All evidence pulled specifically from the text under analysis must be properly cited using MLA in-text citations and proper representation on the paper’s Works Cited page.
The Analysis section should be at least one well-developed and cohesive paragraph long, possibly two.
EVALUATION
The Evaluation section is the heart of your paper, and the Analysis section should lead up to it logically. You must fairly and objectively evaluate the quality of the argument being presented in the article based on your previous analysis. You cannot evaluate what you have not analyzed, so your analysis and evaluation should work together logically and cohesively with your analysis leading toward a logical and objective evaluation.

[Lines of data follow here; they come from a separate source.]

/-- R172, R160, R161: PART_RESET, taken with a place or, the queue being full, without one: every block at its reset values, nothing
answered, the lock state and the own node kept. The frame in hand goes on, an open boundary's by the maps it was opened with (R160).
What the ring already carries stands as well (the model's choice, entry 6), and so does the model's own index of free values (entry 8). -/
def Obligations.PartResetState : Prop :=
  ∀ (c : Context) (i : Fin 2) (placed : Bool) (s : State),
    nextOffer (queueNotices s) = some { ctx := i, packet := c, placed := placed } → c.row s.ctl.enabled = some .partReset →
    c.broadcast = false → decodeRefusal .partReset c.dataLength s = none →
    ∃ t : State, exec .partReset s = .next t ∧ ResetValues t ∧ t.port.ownNode = s.port.ownNode ∧
      t.port.lock = s.port.lock ∧ t.port.goodSyncs = s.port.goodSyncs ∧ t.port.missingSyncs = s.port.missingSyncs ∧
      t.port.outgoing = none ∧ (∀ src : Source, t.port.sourceMap[src] = none) ∧
      (∀ o : Output, t.port.outputMap[o] = none) ∧ (∀ j : Fin 2, t.port.contexts[j] = none) ∧
      t.frame = s.frame ∧ t.lane = s.lane ∧ t.free = s.free ∧ t.pending = s.pending
end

Your Evaluation section should be organized according to your classmate’s Unit 3 paper’s strengths AND weaknesses and should cover all or most of the elements listed below. How you organize those required elements for this section is up to you; however, your Evaluation section must be coherent, logical, and fluid. Any paper that presents an Evaluation section that merely provides the information required to satisfy each bullet point listed below will receive little to no credit. Your Evaluation should include a thorough discussion of all of the following with adequate supporting evidence to support each of your assertions:
how clear, precise, fair, and logical you find the author’s argument / purpose.
how clear, relevant, precise, fair, and logical you find the Key Questions at the core of the argument.
how relevant, accurate, in-depth, precise, fair, significant, representative of breadth, and logical you find the evidence used to support the argument.
how clear, relevant, accurate, in-depth, precise, fair, significant, representative of breadth, and logical you find the Key Concepts at the core of the argument.
the degree to which you feel the assumptions the author has made are relevant, logical and fair.
the degree to which you feel the implications noted in your analysis are clear and relevant, fair and logical.
the degree to which you feel the author’s primary point of view is fair and logical given the overall argument presented, demonstrative of depth and breadth, and clear and relevant to the stated purpose and argumentative context. Be sure to include whether the author seemed sensitive to the points of views of others and to the complexity of the argument and its context.
the degree to which you feel the author’s own biases or political affiliations may have impacted the way he/she/they presented the opinion.